Take On Bullshit by Harry G. Frankfurt. How can you go wrong with a scholarly treatise on the practice of bullshitting from Princeton University Press with a cover so uncool it's cool and an expletive front and center? It can't help but be droll and charming and witty. Well I've read it and here's the punchline: This really is a scholarly work. I found it quite interesting, actually, but it's nothing like funny; and at $10 for 80 tiny little pages, it's nothing like worth it.
Or take Zen and the Art of Motorcycle Maintenance by Robert M. Pirsig. Winsome premise: man motorcycles across America in search of himself and a profound philosophy. What they don't tell you is that Mr. Pirsig thinks he is the smartest and wisest and most mysterious and just all-round neatest fellow he has ever known, and he can't get enough of himself. None of which, by the way, leads to any sort of coherent philosophy, much less a profound one.
I reworked my math.
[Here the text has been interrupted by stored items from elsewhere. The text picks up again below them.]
-- ==== Sys2Proof/Machine/Mem.lean ====
section
/-! DEFINITION. The two containers of the state: `Tab`, a table of registers or records by number, and `Mem`, bytes by address
in one canonical form; and the byte-order, bit-field and sign-extension helpers. -/

namespace Sys2Proof.Machine

/-- A table by number: strictly rising keys; an absent key reads as the default its reader names. -/
abbrev Tab (α : Type) := List (Nat × α)

/-- The entry of key `k`. -/
def tget {α : Type} (t : Tab α) (k : Nat) : Option α :=
  match t with
  | [] => none
  | (i, v) :: r => if i = k then some v else if k < i then none else tget r k

/-- The entry of key `k`, or `d` when it has none. -/
def tgetD {α : Type} (t : Tab α) (k : Nat) (d : α) : α := (tget t k).getD d

/-- Sets the entry of key `k`. -/
def tset {α : Type} (t : Tab α) (k : Nat) (v : α) : Tab α :=
  match t with
  | [] => [(k, v)]
  | (i, u) :: r => if i = k then (k, v) :: r else if k < i then (k, v) :: (i, u) :: r else (i, u) :: tset r k v

/-- Removes the entry of key `k`. -/
def tdel {α : Type} (t : Tab α) (k : Nat) : Tab α :=
  match t with
  | [] => []
  | (i, u) :: r => if i = k then r else if k < i then (i, u) :: r else (i, u) :: tdel r k

/-- Applies `f` to every entry, keeping the keys. -/
def tmap {α β : Type} (f : Nat → α → β) (t : Tab α) : Tab β := t.map (fun p => (p.1, f p.1 p.2))

/-- The keys of a table. -/
def tkeys {α : Type} (t : Tab α) : List Nat := t.map (·.1)

/-- Bytes by address: addresses strictly rising, and no entry holds 0, which is what an unlisted address reads as. -/
abbrev Mem := List Host.Cell

/-- The byte at address `a`; an unlisted address reads 0. -/
def mget (m : Mem) (a : Nat) : Byte := tgetD m a 0

/-- Writes the byte at `a`; writing 0 removes the entry, so that equal memories are equal data. -/
def mset (m : Mem) (a : Nat) (b : Byte) : Mem := if b = 0 then tdel m a else tset m a b

/-- The canonical form from address `lo` on. -/
def wfFrom (lo : Nat) (m : Mem) : Bool :=
  match m with
  | [] => true
  | (a, b) :: r => decide (lo ≤ a) && (b != 0) && wfFrom (a + 1) r

/-- The canonical form of a memory: strictly rising addresses, no entry equal to what an unlisted address reads as. -/
def Mem.wf (m : Mem) : Bool := wfFrom 0 m

/-- `n` bytes from address `a`. -/
def mread (m : Mem) (a n : Nat) : List Byte := (List.range n).map (fun i => mget m (a + i))

/-- Writes a list of bytes from address `a` on. -/
def mwrite (m : Mem) (a : Nat) (bs : List Byte) : Mem :=
  match bs with
  | [] => m
  | b :: r => mwrite (mset m a b) (a + 1) r

/-- A little-endian number from its bytes. -/
def leNat (bs : List Byte) : Nat :=
  match bs with
  | [] => 0
  | b :: r => b.toNat + 256 * leNat r

/-- The `n` little-endian bytes of a number. -/
def leBytes (n v : Nat) : List Byte :=
  match n with
  | 0 => []
  | k + 1 => BitVec.ofNat 8 v :: leBytes k (v / 256)

/-- A little-endian number of `n` bytes at address `a`. -/
def mnat (m : Mem) (a n : Nat) : Nat := leNat (mread m a n)

/-- Writes a number as `n` little-endian bytes at `a`. -/
def mputNat (m : Mem) (a n v : Nat) : Mem := mwrite m a (leBytes n v)

/-- Bits `hi` down to `lo` of a number. -/
def bits (v hi lo : Nat) : Nat := v / 2 ^ lo % 2 ^ (hi + 1 - lo)

/-- Bit `i` of a number. -/
def bit (v i : Nat) : Bool := v / 2 ^ i % 2 == 1

/-- The number with bits `hi` down to `lo` replaced by the low bits of `x`. -/
def setBits (v hi lo x : Nat) : Nat :=
  v - bits v hi lo * 2 ^ lo + (x % 2 ^ (hi + 1 - lo)) * 2 ^ lo

/-- A Boolean as 0 or 1. -/
def b2n (b : Bool) : Nat := if b then 1 else 0

/-- The signed value of the low `w` bits of a number. -/
def toSigned (w v : Nat) : Int :=
  let u := v % 2 ^ w
  if u < 2 ^ (w - 1) then (u : Int) else (u : Int) - (2 ^ w : Nat)

/-- A signed value as a number modulo `2 ^ w`. -/
def ofSigned (w : Nat) (v : Int) : Nat := (v % ((2 ^ w : Nat) : Int)).toNat

/-- Sign extension of the low `w` bits to 64 bits. -/
def sext64 (w v : Nat) : Word := BitVec.ofNat 64 (ofSigned 64 (toSigned w v))

/-- Ceiling division. -/
def cdiv (a b : Nat) : Nat := (a + b - 1) / b

/-- The base-2 logarithm, rounded down (0 for 0). -/
def log2n (n : Nat) : Nat := n.log2

/-- The number of bits of a number (0 for 0). -/
def bitLen (n : Nat) : Nat := if n = 0 then 0 else n.log2 + 1

/-- Replaces element `i` of a list. -/
def setNth {α : Type} (l : List α) (i : Nat) (v : α) : List α := l.set i v

/-- Whether a list holds a number. -/
def has (l : List Nat) (n : Nat) : Bool := l.contains n

/-- Inserts a number once. -/
def addOnce (l : List Nat) (n : Nat) : List Nat := if l.contains n then l else l ++ [n]

end Sys2Proof.Machine
end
Ten percent of books seem fascinating; ten percent of those actually are. A great deal of what gets published lacks any appreciable beauty, truth, or value. That's kind of depressing—but at least I don't have so much to read now.
Reading for Nourishment
So I have another policy. I'll give a book a couple of chapters; if it fails to engross me, I get rid of it. Life's too short to read boring books.How do you know when a book's worth reading? Right now I'm reading Glamorous Powers by Susan Howatch, a novel about a psychic monk at the outbreak of World War II. Sounds ridiculous, I know, but a friend recommended it. And do you know—it has absolutely pulled me under. The very thought of reading it in the evening brightens my afternoon. That's the test of a worthwhile book: it sheds light; it affects. Not all good books thrill, but all good books nourish.
So I asked myself: Why did I waste so much time and money on books that ended up a slog? And I realized to my horror that what drew me to those books was the hope they would make me more respectable.
I wanted to read all the "important" books—Vonnegut and Catch 22 and The Sun Also Rises—books you can mention to good effect at parties. I raided bookstores and stayed up late at night earning clout, dreaming of—or dreading—the day someone would ask me whether I had ever read X. Sure I read for pleasure, and for knowledge, and for insight—but most of all I read to impress.
The trouble, of course, is that no one ever asks. People care about what team you're rooting for; they care about how you got your lawn so green; people don't care if you read Godel, Escher, Bach. There are maybe 600 people in the United States who will like you better if you can rattle off a slick reading resume, and they spend their time chatting to each other on NPR and C-Span 2. Nobody cares what I read. The respect I strove to earn was never up for auction.
Now I can walk into any bookstore, anytime, and look it straight in the eyes (like James Frey at the end of A Million Little Pieces). I walk in, I look around, I see something intriguing, I jones, I get out, I go to the library. I give away my books every chance I get, so they don't get attached, like wayward kittens. You've got to own your books or they'll own you. And the best way to own them is as little as possible.
Labels: books
Comments
Great article. Personally I was never able to get more than 1/3 of the way through "Zen & The Art..." for exactly the reasons you cite.
I thought that one book was called "On Bull-Skubala"...
Seriously though, I've got a backlog of books I'd like to read as well. Some are technical, some non-fiction, and some pure escapism. For the second two categories, I've found audiobooks (usually downloaded from Audible) to be a great way to get through the book list as well as entertain me on my commute and long trips. For the first - well, I just have to sit myself down for a while to read those.
Seriously though, I've got a backlog of books I'd like to read as well. Some are technical, some non-fiction, and some pure escapism. For the second two categories, I've found audiobooks (usually downloaded from Audible) to be a great way to get through the book list as well as entertain me on my commute and long trips. For the first - well, I just have to sit myself down for a while to read those.